Developing sustainable technologies is a massive agenda. Such innovation is needed to address the big challenges of the 21st century: energy demand, resource allocation, water and pollution. By reducing energy and resources consumption, this will help everyone to protect the environment and to re-use/recycle resources.
Today, 80% of energy usage comes from fossil fuels: petroleum, coal and natural gas. While fossil fuels are still being created by underground heat and pressure, they are being consumed more rapidly than they are being generated. Although there is no consensus for how long these natural resources will last, there is complete agreement that to avoid their complete depletion renewable resources should be used.
Biomass, hydro, wind, solar, geothermal, marine and hydrogen will unquestionably play an important role in the future. Biomass/waste, being a readily available renewable energy source that reduces sulfur dioxide and carbon dioxide emissions, is an extremely attractive option as a fuel for power generation and as a raw material to be converted into transportation fuel.
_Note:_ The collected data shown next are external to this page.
-- ==== Sys2Proof/Certificates/Slice0/Obligations.lean ====
section
/-! DEFINITION. The statements for the provers. Each follows the rules of spec/ that its entry in
OBLIGATIONS.json cites. `RunsTo n t u` says that n steps lead from t to u; a completed operation
ends with `run := false, seq := []`. HCOUNT has no meaning outside a wait (R56), so a statement says
nothing of the value a finished wait leaves in it. -/

open Sys2Proof Sys2Proof.Machine

/-! ### The whole machine -/

/-- R62: the state after a hardware reset. RAM contents are free values. -/
def Obligations.ResetStateIsAsSpecified : Prop :=
  let s := State.reset
  s.op = 0 ∧ s.arg0 = 0 ∧ s.arg1 = 0 ∧ s.result = 0 ∧ s.linecnt = 0 ∧ errcodeWord s = 0 ∧
  s.errop = 0 ∧ (∀ b : Fin 6, s.textlen[b.val] = 0) ∧ statusWord s = 0x00007000 ∧
  s.run = false ∧ s.err = false ∧ s.ovr = false ∧ s.session = none ∧ s.life = .unpowered ∧
  s.csM = true ∧ s.csS = true ∧ s.rstl = true ∧ s.pwrl = false ∧ s.busys = false ∧ s.dc = true ∧
  (∀ a, s.ram a = Config.powerOnByte 0 a) ∧ s.seq = []

/-- The state after reset meets the invariant, and its pins are those of an empty trace. -/
def Obligations.ResetMeetsTheInvariants : Prop :=
  MachineInv State.reset ∧ PinsFollowTrace State.reset

/-- Every step, whichever agent moves, keeps the invariant; R302 is one of its clauses. -/
def Obligations.StepKeepsMachineInv : Prop :=
  ∀ s s' : State, MachineInv s → step s = .next s' → MachineInv s'

/-- Every step keeps the driven levels equal to what the trace leaves: CS_M and CS_S change by
SetCS events only, RSTL and PWRL by SetRST and SetPWR events only (or by a hardware reset, which
restarts the trace). -/
def Obligations.StepKeepsPinsFollowTrace : Prop :=
  ∀ s s' : State, PinsFollowTrace s → step s = .next s' → PinsFollowTrace s'

/-- R110, R432: the trace only grows. A step adds nothing, one event, the sample at which a wait times
out with the deselect of its error entry (log entry 6), or the two events of a soft reset (log entry
15); a hardware reset restarts it empty (R450). -/
def Obligations.TraceIsAppendOnly : Prop :=
  ∀ s s' : State, step s = .next s' →
    ((∃ ts, s.turns = .hardwareReset :: ts) ∧ s'.trace = []) ∨
    ∃ es, s'.trace = s.trace ++ es ∧
      (es = [] ∨ (∃ e, es = [e]) ∨
       (es = [.pollBusy false, .setCS .ms true] ∧ s'.errcode = some .handshakeTimeout) ∨
       (es = [.setCS .ms true, .setRST true] ∧
         ∃ w ts, s.turns = .host (.write 4 0x004 w) :: ts ∧ w.getLsbD 0 = true))

/-- R110 and R112: a byte goes out with the chip-select levels that stand, and leaves DC at the level
of its kind, 0 for a command byte and 1 for a data byte (general knowledge by the spec's own mark
G2). -/
def Obligations.TransmittedBytesCarryTheLevels : Prop :=
  ∀ (s s' : State) (kind : TxKind) (b : Byte) (m c : Bool), step s = .next s' →
    s'.trace = s.trace ++ [.tx kind b m c] →
    m = s.csM ∧ c = s.csS ∧ s'.csM = s.csM ∧ s'.csS = s.csS ∧
    (kind = .cmd → s'.dc = false) ∧ (kind = .data → s'.dc = true)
For the past 10 years Teesside University has focused on the production of synthetic fuels via thermocatalytic routes, mainly biomass and waste-to-fuel routes. One of the main thermocatalytic routes is pyrolysis, a potential value-added technology for the treatment of biomass/organic waste, with the possibility of producing gases with appreciable fuel value, useful liquid oils and agriculturally applicable biochar.
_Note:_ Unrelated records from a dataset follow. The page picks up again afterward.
/-! ### emit: every event is appended; the driven levels change by their own events only -/

@[simp] theorem emit_trace (s : State) (e : Event) : (s.emit e).trace = s.trace ++ [e] := by
  rcases e with (_ | _ | _) | (_ | _) | _ | _ | _ | _ | _ <;> rfl

@[simp] theorem emit_cfg (s : State) (e : Event) : (s.emit e).cfg = s.cfg := by
  rcases e with (_ | _ | _) | (_ | _) | _ | _ | _ | _ | _ <;> rfl
@[simp] theorem emit_op (s : State) (e : Event) : (s.emit e).op = s.op := by
  rcases e with (_ | _ | _) | (_ | _) | _ | _ | _ | _ | _ <;> rfl
@[simp] theorem emit_arg0 (s : State) (e : Event) : (s.emit e).arg0 = s.arg0 := by
  rcases e with (_ | _ | _) | (_ | _) | _ | _ | _ | _ | _ <;> rfl
@[simp] theorem emit_arg1 (s : State) (e : Event) : (s.emit e).arg1 = s.arg1 := by
  rcases e with (_ | _ | _) | (_ | _) | _ | _ | _ | _ | _ <;> rfl
@[simp] theorem emit_result (s : State) (e : Event) : (s.emit e).result = s.result := by
  rcases e with (_ | _ | _) | (_ | _) | _ | _ | _ | _ | _ <;> rfl
@[simp] theorem emit_linecnt (s : State) (e : Event) : (s.emit e).linecnt = s.linecnt := by
  rcases e with (_ | _ | _) | (_ | _) | _ | _ | _ | _ | _ <;> rfl
@[simp] theorem emit_errcode (s : State) (e : Event) : (s.emit e).errcode = s.errcode := by
  rcases e with (_ | _ | _) | (_ | _) | _ | _ | _ | _ | _ <;> rfl
@[simp] theorem emit_errop (s : State) (e : Event) : (s.emit e).errop = s.errop := by
  rcases e with (_ | _ | _) | (_ | _) | _ | _ | _ | _ | _ <;> rfl
@[simp] theorem emit_textlen (s : State) (e : Event) : (s.emit e).textlen = s.textlen := by
  rcases e with (_ | _ | _) | (_ | _) | _ | _ | _ | _ | _ <;> rfl
@[simp] theorem emit_run (s : State) (e : Event) : (s.emit e).run = s.run := by
  rcases e with (_ | _ | _) | (_ | _) | _ | _ | _ | _ | _ <;> rfl
@[simp] theorem emit_err (s : State) (e : Event) : (s.emit e).err = s.err := by
  rcases e with (_ | _ | _) | (_ | _) | _ | _ | _ | _ | _ <;> rfl
@[simp] theorem emit_ovr (s : State) (e : Event) : (s.emit e).ovr = s.ovr := by
  rcases e with (_ | _ | _) | (_ | _) | _ | _ | _ | _ | _ <;> rfl
@[simp] theorem emit_session (s : State) (e : Event) : (s.emit e).session = s.session := by
  rcases e with (_ | _ | _) | (_ | _) | _ | _ | _ | _ | _ <;> rfl
@[simp] theorem emit_life (s : State) (e : Event) : (s.emit e).life = s.life := by
  rcases e with (_ | _ | _) | (_ | _) | _ | _ | _ | _ | _ <;> rfl
@[simp] theorem emit_hcount (s : State) (e : Event) : (s.emit e).hcount = s.hcount := by
  rcases e with (_ | _ | _) | (_ | _) | _ | _ | _ | _ | _ <;> rfl
@[simp] theorem emit_mem (s : State) (e : Event) : (s.emit e).mem = s.mem := by
  rcases e with (_ | _ | _) | (_ | _) | _ | _ | _ | _ | _ <;> rfl
@[simp] theorem emit_seq (s : State) (e : Event) : (s.emit e).seq = s.seq := by
  rcases e with (_ | _ | _) | (_ | _) | _ | _ | _ | _ | _ <;> rfl
@[simp] theorem emit_turns (s : State) (e : Event) : (s.emit e).turns = s.turns := by
  rcases e with (_ | _ | _) | (_ | _) | _ | _ | _ | _ | _ <;> rfl
@[simp] theorem emit_busyIn (s : State) (e : Event) : (s.emit e).busyIn = s.busyIn := by
  rcases e with (_ | _ | _) | (_ | _) | _ | _ | _ | _ | _ <;> rfl
@[simp] theorem emit_hostReads (s : State) (e : Event) : (s.emit e).hostReads = s.hostReads := by
  rcases e with (_ | _ | _) | (_ | _) | _ | _ | _ | _ | _ <;> rfl
@[simp] theorem emit_draws (s : State) (e : Event) : (s.emit e).draws = s.draws := by
  rcases e with (_ | _ | _) | (_ | _) | _ | _ | _ | _ | _ <;> rfl
@[simp] theorem emit_boot (s : State) (e : Event) : (s.emit e).boot = s.boot := by
  rcases e with (_ | _ | _) | (_ | _) | _ | _ | _ | _ | _ <;> rfl

/-! ### deselectAll -/

@[simp] theorem deselectAll_csM (s : State) : s.deselectAll.csM = true := by
  rcases hm : s.csM <;> rcases hs : s.csS <;> simp [deselectAll, anySelected, hm, hs, emit]
@[simp] theorem deselectAll_csS (s : State) : s.deselectAll.csS = true := by
  rcases hm : s.csM <;> rcases hs : s.csS <;> simp [deselectAll, anySelected, hm, hs, emit]
theorem deselectAll_trace (s : State) : s.deselectAll.trace =
    s.trace ++ (if s.anySelected then [.setCS .ms true] else []) := by
  unfold deselectAll; split <;> simp
@[simp] theorem deselectAll_cfg (s : State) : s.deselectAll.cfg = s.cfg := by
  unfold deselectAll; split <;> rfl
@[simp] theorem deselectAll_op (s : State) : s.deselectAll.op = s.op := by
  unfold deselectAll; split <;> rfl
@[simp] theorem deselectAll_arg0 (s : State) : s.deselectAll.arg0 = s.arg0 := by
  unfold deselectAll; split <;> rfl
@[simp] theorem deselectAll_arg1 (s : State) : s.deselectAll.arg1 = s.arg1 := by
  unfold deselectAll; split <;> rfl
@[simp] theorem deselectAll_result (s : State) : s.deselectAll.result = s.result := by
  unfold deselectAll; split <;> rfl
@[simp] theorem deselectAll_linecnt (s : State) : s.deselectAll.linecnt = s.linecnt := by
  unfold deselectAll; split <;> rfl
@[simp] theorem deselectAll_errcode (s : State) : s.deselectAll.errcode = s.errcode := by
  unfold deselectAll; split <;> rfl
@[simp] theorem deselectAll_errop (s : State) : s.deselectAll.errop = s.errop := by
  unfold deselectAll; split <;> rfl
@[simp] theorem deselectAll_textlen (s : State) : s.deselectAll.textlen = s.textlen := by
  unfold deselectAll; split <;> rfl
@[simp] theorem deselectAll_run (s : State) : s.deselectAll.run = s.run := by
  unfold deselectAll; split <;> rfl
@[simp] theorem deselectAll_err (s : State) : s.deselectAll.err = s.err := by
  unfold deselectAll; split <;> rfl
@[simp] theorem deselectAll_ovr (s : State) : s.deselectAll.ovr = s.ovr := by
  unfold deselectAll; split <;> rfl
@[simp] theorem deselectAll_session (s : State) : s.deselectAll.session = s.session := by
  unfold deselectAll; split <;> rfl
@[simp] theorem deselectAll_life (s : State) : s.deselectAll.life = s.life := by
  unfold deselectAll; split <;> rfl
@[simp] theorem deselectAll_rstl (s : State) : s.deselectAll.rstl = s.rstl := by
  unfold deselectAll; split <;> rfl
@[simp] theorem deselectAll_pwrl (s : State) : s.deselectAll.pwrl = s.pwrl := by
  unfold deselectAll; split <;> rfl
@[simp] theorem deselectAll_busys (s : State) : s.deselectAll.busys = s.busys := by
  unfold deselectAll; split <;> rfl
@[simp] theorem deselectAll_dc (s : State) : s.deselectAll.dc = s.dc := by
  unfold deselectAll; split <;> rfl
@[simp] theorem deselectAll_hcount (s : State) : s.deselectAll.hcount = s.hcount := by
  unfold deselectAll; split <;> rfl
@[simp] theorem deselectAll_mem (s : State) : s.deselectAll.mem = s.mem := by
  unfold deselectAll; split <;> rfl
@[simp] theorem deselectAll_seq (s : State) : s.deselectAll.seq = s.seq := by
  unfold deselectAll; split <;> rfl
@[simp] theorem deselectAll_turns (s : State) : s.deselectAll.turns = s.turns := by
  unfold deselectAll; split <;> rfl
@[simp] theorem deselectAll_busyIn (s : State) : s.deselectAll.busyIn = s.busyIn := by
  unfold deselectAll; split <;> rfl
@[simp] theorem deselectAll_hostReads (s : State) : s.deselectAll.hostReads = s.hostReads := by
  unfold deselectAll; split <;> rfl
@[simp] theorem deselectAll_draws (s : State) : s.deselectAll.draws = s.draws := by
  unfold deselectAll; split <;> rfl
@[simp] theorem deselectAll_boot (s : State) : s.deselectAll.boot = s.boot := by
  unfold deselectAll; split <;> rfl

/-! ### errorEntry -/

theorem errorEntry_trace (s : State) (c : ErrCode) : (s.errorEntry c).trace =
    s.trace ++ (if s.anySelected then [.setCS .ms true] else []) := s.deselectAll_trace
@[simp] theorem errorEntry_cfg (s : State) (c : ErrCode) : (s.errorEntry c).cfg = s.cfg := by
  simp [errorEntry]
@[simp] theorem errorEntry_op (s : State) (c : ErrCode) : (s.errorEntry c).op = s.op := by
  simp [errorEntry]
@[simp] theorem errorEntry_arg0 (s : State) (c : ErrCode) : (s.errorEntry c).arg0 = s.arg0 := by
  simp [errorEntry]
@[simp] theorem errorEntry_arg1 (s : State) (c : ErrCode) : (s.errorEntry c).arg1 = s.arg1 := by
  simp [errorEntry]
@[simp] theorem errorEntry_result (s : State) (c : ErrCode) : (s.errorEntry c).result = s.result := by
  simp [errorEntry]
@[simp] theorem errorEntry_linecnt (s : State) (c : ErrCode) : (s.errorEntry c).linecnt = s.linecnt := by
  simp [errorEntry]
@[simp] theorem errorEntry_errcode (s : State) (c : ErrCode) : (s.errorEntry c).errcode = some c := by
  simp [errorEntry]
@[simp] theorem errorEntry_errop (s : State) (c : ErrCode) : (s.errorEntry c).errop = s.op := by
  simp [errorEntry]
@[simp] theorem errorEntry_textlen (s : State) (c : ErrCode) : (s.errorEntry c).textlen = s.textlen := by
  simp [errorEntry]
@[simp] theorem errorEntry_run (s : State) (c : ErrCode) : (s.errorEntry c).run = false := by
  simp [errorEntry]
@[simp] theorem errorEntry_err (s : State) (c : ErrCode) : (s.errorEntry c).err = true := by
  simp [errorEntry]
@[simp] theorem errorEntry_ovr (s : State) (c : ErrCode) : (s.errorEntry c).ovr = s.ovr := by
  simp [errorEntry]
@[simp] theorem errorEntry_session (s : State) (c : ErrCode) : (s.errorEntry c).session = none := by
  simp [errorEntry]
@[simp] theorem errorEntry_life (s : State) (c : ErrCode) : (s.errorEntry c).life = s.life := by
  simp [errorEntry]
@[simp] theorem errorEntry_csM (s : State) (c : ErrCode) : (s.errorEntry c).csM = true := by
  simp [errorEntry]
@[simp] theorem errorEntry_csS (s : State) (c : ErrCode) : (s.errorEntry c).csS = true := by
  simp [errorEntry]
@[simp] theorem errorEntry_rstl (s : State) (c : ErrCode) : (s.errorEntry c).rstl = s.rstl := by
  simp [errorEntry]
@[simp] theorem errorEntry_pwrl (s : State) (c : ErrCode) : (s.errorEntry c).pwrl = s.pwrl := by
  simp [errorEntry]
@[simp] theorem errorEntry_busys (s : State) (c : ErrCode) : (s.errorEntry c).busys = s.busys := by
  simp [errorEntry]
@[simp] theorem errorEntry_dc (s : State) (c : ErrCode) : (s.errorEntry c).dc = s.dc := by
  simp [errorEntry]
@[simp] theorem errorEntry_hcount (s : State) (c : ErrCode) : (s.errorEntry c).hcount = s.hcount := by
  simp [errorEntry]
@[simp] theorem errorEntry_mem (s : State) (c : ErrCode) : (s.errorEntry c).mem = s.mem := by
  simp [errorEntry]
@[simp] theorem errorEntry_seq (s : State) (c : ErrCode) : (s.errorEntry c).seq = [] := by
  simp [errorEntry]
@[simp] theorem errorEntry_turns (s : State) (c : ErrCode) : (s.errorEntry c).turns = s.turns := by
  simp [errorEntry]
@[simp] theorem errorEntry_busyIn (s : State) (c : ErrCode) : (s.errorEntry c).busyIn = s.busyIn := by
  simp [errorEntry]
@[simp] theorem errorEntry_hostReads (s : State) (c : ErrCode) : (s.errorEntry c).hostReads = s.hostReads := by
  simp [errorEntry]
@[simp] theorem errorEntry_draws (s : State) (c : ErrCode) : (s.errorEntry c).draws = s.draws := by
  simp [errorEntry]
@[simp] theorem errorEntry_boot (s : State) (c : ErrCode) : (s.errorEntry c).boot = s.boot := by
  simp [errorEntry]

end State

/-! ### The layout of STATUS -/

/-- Where the fields of STATUS stand (R45). -/
theorem statusWord_fields (s : State) :
    (statusWord s).getLsbD 0 = s.run ∧ (statusWord s).getLsbD 1 = s.err ∧
    (statusWord s).getLsbD 2 = s.ovr ∧ (statusWord s).getLsbD 3 = false ∧
    (statusWord s).extractLsb' 4 2 = sessionBits s.session ∧ (statusWord s).extractLsb' 6 2 = 0 ∧
    (statusWord s).extractLsb' 8 3 = lifeBits s.life ∧ (statusWord s).getLsbD 11 = false ∧
    (statusWord s).getLsbD 12 = s.csM ∧ (statusWord s).getLsbD 13 = s.csS ∧
    (statusWord s).getLsbD 14 = s.rstl ∧ (statusWord s).getLsbD 15 = s.pwrl ∧
    (statusWord s).getLsbD 16 = s.busys ∧ (statusWord s).extractLsb' 17 15 = 0 := by
  unfold statusWord
  refine ⟨?_, ?_, ?_, ?_, ?_, ?_, ?_, ?_, ?_, ?_, ?_, ?_, ?_, ?_⟩
  case refine_5 | refine_6 | refine_7 | refine_14 =>
    refine BitVec.eq_of_getLsbD_eq fun i hi => ?_
    rw [BitVec.getLsbD_extractLsb']
    simp only [BitVec.getLsbD_append]
    interval_cases i <;> simp
  all_goals
    simp only [BitVec.getLsbD_append]
    simp

end Sys2Proof.Machine
end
As chemical engineers, the development of catalysts with high activity and selectivity for sustainable catalytic processes was, and still is, a first priority for our research. As such, we’ve prepared a number of newly-developed technically advanced catalysts which support our over-arching objective of helping to protect the environment and re-using/recycling resources.
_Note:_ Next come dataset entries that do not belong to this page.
-- ==== Sys2Proof/Laws/Step.lean ====
section
/-! SUPPORT. What one step can do, said once: the inversion of step, of the host port, of the
sequencer's move and of exec. -/

namespace Sys2Proof.Machine

/-! ### Updates of LINEBUF alone -/

/-- t differs from s in LINEBUF bytes alone. -/
def LineOnly (s t : State) : Prop :=
  ∃ m : Memory, t = { s with mem := m } ∧ (s.mem.wf → m.wf) ∧
    ∀ a, ¬ (0x200 ≤ a ∧ a < 0x32C) → t.ram a = s.ram a

theorem LineOnly.refl (s : State) : LineOnly s s := ⟨s.mem, rfl, id, fun _ _ => rfl⟩

theorem LineOnly.trans {s t u : State} (h : LineOnly s t) (k : LineOnly t u) : LineOnly s u := by
  obtain ⟨m, rfl, hw, hr⟩ := h
  obtain ⟨n, rfl, kw, kr⟩ := k
  exact ⟨n, rfl, fun w => kw (hw w), fun a ha => (kr a ha).trans (hr a ha)⟩

/-- A write inside LINEBUF changes LINEBUF alone. -/
theorem lineOnly_writeRam (s : State) (a : Nat) (bs : List Byte) (ha : 0x200 ≤ a)
    (hb : a + bs.length ≤ 0x32C) : LineOnly s (s.writeRam a bs) := by
  refine ⟨_, rfl, fun w => writeBytes_wf w a bs fun x hx hx' => ?_, fun x hx => ?_⟩
  · simp only [isRam, Bool.or_eq_true, Bool.and_eq_true, decide_eq_true_eq]
    exact .inl (.inr ⟨by omega, by omega⟩)
  · rw [State.ram_writeRam, dif_neg (by omega)]

theorem lineOnly_fillLinebuf (k : Color) (s : State) : LineOnly s (fillLinebuf k s) :=
  lineOnly_writeRam s _ _ (by decide) (by rw [List.length_replicate]; decide)

theorem lineOnly_setNibble (k : Color) (s : State) (x : Nat) (hx : x < 600) :
    LineOnly s (setNibble k s x) :=
  lineOnly_writeRam s _ _ (by unfold linebufBase; omega)
    (by rw [List.length_singleton]; unfold linebufBase; omega)

theorem mem_columnPixels {ox : Int} {wl c x : Nat} :
    x ∈ columnPixels ox wl c ↔ x < wl ∧ ox + 4 * c ≤ x ∧ (x : Int) < ox + 4 * c + 4 := by
  unfold columnPixels
  simp only [List.mem_filterMap, List.mem_range, Option.ite_none_right_eq_some, Option.some.injEq]
  have h4 : glyphHScale = 4 := rfl
  constructor
  · rintro ⟨i, hi, ⟨h1, h2⟩, he⟩
    rw [h4] at *
    omega
  · rintro ⟨hw, h1, h2⟩
    refine ⟨((x : Int) - ox - 4 * c).toNat, ?_, ?_, ?_⟩ <;> (rw [h4]; omega)

theorem mem_stampPixels {ox : Int} {wl : Nat} {bits : Byte} {x : Nat} :
    x ∈ stampPixels ox wl bits ↔ stampCovers ox wl bits x := by
  simp only [stampPixels, stampCovers, List.mem_flatMap, List.mem_range]
  constructor
  · rintro ⟨c, hc, hx⟩
    split at hx
    · have := mem_columnPixels.1 hx
      exact ⟨this.1, c, hc, by assumption, this.2⟩
    · cases hx
  · rintro ⟨hw, c, hc, hb, h⟩
    exact ⟨c, hc, by rw [if_pos hb]; exact mem_columnPixels.2 ⟨hw, h⟩⟩

theorem lineOnly_paint (k : Color) (xs : List Nat) (s : State) (h : ∀ x ∈ xs, x < 600) :
    LineOnly s (xs.foldl (setNibble k) s) := by
  induction xs generalizing s with
  | nil => exact .refl s
  | cons x xs ih =>
    exact (lineOnly_setNibble k s x (h x (by simp))).trans (ih _ fun y hy => h y (by simp [hy]))

theorem lineOnly_stamp (ox : Int) (wl : Nat) (bits : Byte) (k : Color) (s : State)
    (h : wl ≤ 600) : LineOnly s (stamp ox wl bits k s) :=
  lineOnly_paint k _ s fun x hx => by have := (mem_stampPixels.1 hx).1; omega

theorem lineOnly_stampText (h : Half) (b : Fin 6) (r : Fin 8) (k : Color) (s : State) :
    LineOnly s (stampText h b r k s) := by
  unfold stampText
  generalize (s.text b).zipIdx = l
  have key : ∀ t, LineOnly s t → LineOnly s (l.foldl (fun t c =>
      stamp ((charOrigin s c.2 : Int) - halfOffset h) halfWidth (glyphByte s (glyphIndexOf c.1) r) k
        t) t) := by
    induction l with
    | nil => exact fun t ht => ht
    | cons c l ih => exact fun t ht => ih _ (ht.trans (lineOnly_stamp _ _ _ _ _ (by decide)))
  exact key s (.refl s)

theorem lineOnly_renderLine (h : Half) (y : Nat) (s : State) : LineOnly s (renderLine h y s) := by
  unfold renderLine
  simp only
  split
  · exact lineOnly_fillLinebuf _ s
  · exact (lineOnly_fillLinebuf _ s).trans (lineOnly_stampText ..)

/-! ### The pixels of LINEBUF -/

theorem extract_high : ∀ a b : BitVec 4, (a ++ b).extractLsb' 4 4 = a := by decide

theorem extract_low : ∀ a b : BitVec 4, (a ++ b).extractLsb' 0 4 = b := by decide

/-- set_nibble(x, k) sets pixel x and no other (R330). -/
theorem linePixel_setNibble (k : Color) (s : State) (x z : Nat) :
    linePixel (setNibble k s x) z = if z = x then colorNibble k else linePixel s z := by
  unfold linePixel setNibble
  rw [State.ram_writeRam_one]
  by_cases hb : linebufBase + z / 2 = linebufBase + x / 2
  · rw [if_pos hb, ← hb]
    generalize s.ram (linebufBase + z / 2) = b
    unfold withNibble
    rcases Nat.mod_two_eq_zero_or_one z with hz | hz <;>
      rcases Nat.mod_two_eq_zero_or_one x with hx | hx
    · have : z = x := by omega
      subst this
      simp only [hz, if_true, extract_high]
    · have : z ≠ x := by omega
      simp only [hz, hx, this, if_true, if_false, Nat.one_ne_zero, extract_high, extract_low]
    · have : z ≠ x := by omega
      simp only [hz, hx, this, if_true, if_false, Nat.one_ne_zero, extract_high, extract_low]
    · have : z = x := by omega
      subst this
      simp only [hz, if_false, if_true, Nat.one_ne_zero, extract_low]
  · have : z ≠ x := fun h => hb (by rw [h])
    rw [if_neg hb, if_neg this]

theorem linePixel_paint (k : Color) (xs : List Nat) (s : State) (z : Nat) :
    linePixel (xs.foldl (setNibble k) s) z =
      if z ∈ xs then colorNibble k else linePixel s z := by
  induction xs generalizing s with
  | nil => simp
  | cons x xs ih =>
    rw [List.foldl_cons, ih, linePixel_setNibble]
    by_cases h1 : z ∈ xs <;> by_cases h2 : z = x <;> simp [h1, h2]

/-- A stamp colors the pixels it covers and no other (R339). -/
theorem linePixel_stamp_pos {ox : Int} {wl : Nat} {bits : Byte} (k : Color) (s : State) {z : Nat}
    (h : stampCovers ox wl bits z) : linePixel (stamp ox wl bits k s) z = colorNibble k := by
  rw [stamp, linePixel_paint, if_pos (mem_stampPixels.2 h)]

theorem linePixel_stamp_neg {ox : Int} {wl : Nat} {bits : Byte} (k : Color) (s : State) {z : Nat}
    (h : ¬ stampCovers ox wl bits z) : linePixel (stamp ox wl bits k s) z = linePixel s z := by
  rw [stamp, linePixel_paint, if_neg (fun hm => h (mem_stampPixels.1 hm))]

/-- A fill colors every pixel (R332). -/
theorem linePixel_fillLinebuf (k : Color) (s : State) {z : Nat} (h : z < 600) :
    linePixel (fillLinebuf k s) z = colorNibble k := by
  have hr : (fillLinebuf k s).ram (linebufBase + z / 2) = fillByte k := by
    rw [fillLinebuf, State.ram_writeRam, dif_pos (by rw [List.length_replicate]; unfold lineBytes; omega)]
    exact List.getElem_replicate _
  unfold linePixel
  rw [hr, fillByte]
  split
  · exact extract_high _ _
  · exact extract_low _ _

/-- What a fill leaves in every RAM byte (R332). -/
theorem ram_fillLinebuf (c : Color) (s : State) (a : Nat) :
    (fillLinebuf c s).ram a = if 0x200 ≤ a ∧ a < 0x32C then fillByte c else s.ram a := by
  have hl : (List.replicate lineBytes (fillByte c)).length = 300 := by
    rw [List.length_replicate]; rfl
  rw [fillLinebuf, State.ram_writeRam]
  by_cases h : 0x200 ≤ a ∧ a < 0x32C
  · rw [if_pos h, dif_pos (by rw [hl]; unfold linebufBase; omega)]
    exact List.getElem_replicate _
  · rw [if_neg h, dif_neg (by rw [hl]; unfold linebufBase; omega)]

/-- The scanlines that show glyph row r: four of them, from the top of the band's text window
(R374, R375). -/
theorem textRowOf_eq_some (y : Nat) (r : Fin 8) :
    textRowOf y = some r ↔
      windowTop (bandOf y) ≤ y ∧ (y - windowTop (bandOf y)) / 4 = r.val := by
  have h4 : glyphVScale = 4 := rfl
  have h64 : textWindowHeight = 64 := rfl
  unfold textRowOf
  simp only
  constructor
  · intro h
    by_cases h1 : windowTop (bandOf y) ≤ y ∧ y < windowTop (bandOf y) + textWindowHeight
    · rw [if_pos h1] at h
      by_cases h2 : (y - windowTop (bandOf y)) / glyphVScale < 8
      · rw [dif_pos h2] at h
        cases h
        exact ⟨h1.1, rfl⟩
      · rw [dif_neg h2] at h; cases h
    · rw [if_neg h1] at h; cases h
  · rintro ⟨h1, h2⟩
    have := r.isLt
    rw [if_pos ⟨h1, by rw [h64]; omega⟩, dif_pos (by rw [h4]; omega)]
    congr 1
    exact Fin.ext h2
Arguably our main research success to date has been in the conversion of biogas (consisting of about 60% methane and 40% carbon dioxide) as produced by anaerobic digestion of municipal wastewater sludge, into syngas (mixture of carbon monoxide and hydrogen). Using nickel-based catalysts in a conversion process known as dry reforming of methane, this proven application converts two major greenhouse gases, methane and carbon dioxide, into synthetic fuel, making it very important from an environmental and economic point of view.
Syngas is already a synthetic fuel as it can be used into a gas engine to produce steam and electricity. However, to comply with the engine’s specifications, syngas has to be cleaned. This was the task of our EU-funded Pyrochar project, which was dedicated to the design and development of a process to convert sewage sludge into useful biochar and synthetic gas. A different class of nickel-based catalysts were developed and scaled-up, from mg to kg, for this application. The catalysts were used in the pilot plant unit built by the Pyrochar project consortium and proved to have better performance than existing commercial catalysts used as a benchmark. A related area of our work is the conversion of syngas into long-chain hydrocarbons, substitutes for diesel fuels, through the Fischer-Tropsch catalytic process.
We are also currently investigating the conversion of carbon dioxide into valuable chemicals by polymerisation. The utilisation of carbon dioxide by chemical conversion is a valuable idea which is envisaged to provide answers to two other burning questions of the 21st century, namely around global warming and fossil fuel depletion. Chemical conversion of carbon dioxide into other useful chemicals not only provides a tangible solution to curb the ever increasing amount of greenhouse gases in the earth’s atmosphere, it also serves carbon dioxide as a cheap, abundant and natural feed stock.
We are always exploring new opportunities and have found a way to eliminate Volatile Organic Compounds (VOCs) to improve the quality of indoor air, by developing catalysts able to work at room temperature, a promising alternative to minimise energy consumption in catalytic reactions. And, although it is early days, we are currently looking into the conversion of waste oil into biodiesel.
Our ultimate goal is “zero waste, zero emissions” and we are confident that we are not far away from achieving that. Improved catalysts and processes for the cost effective conversion of a wide range of feed-stocks: including biomass, sludge from the wastewater treatment plants, waste plastics, and waste oil; to a tailored range of gas and liquid fuels and chemicals, through mainly synthesis gas (syngas) chemistry have been designed, developed and, most importantly, proven by myself and colleagues.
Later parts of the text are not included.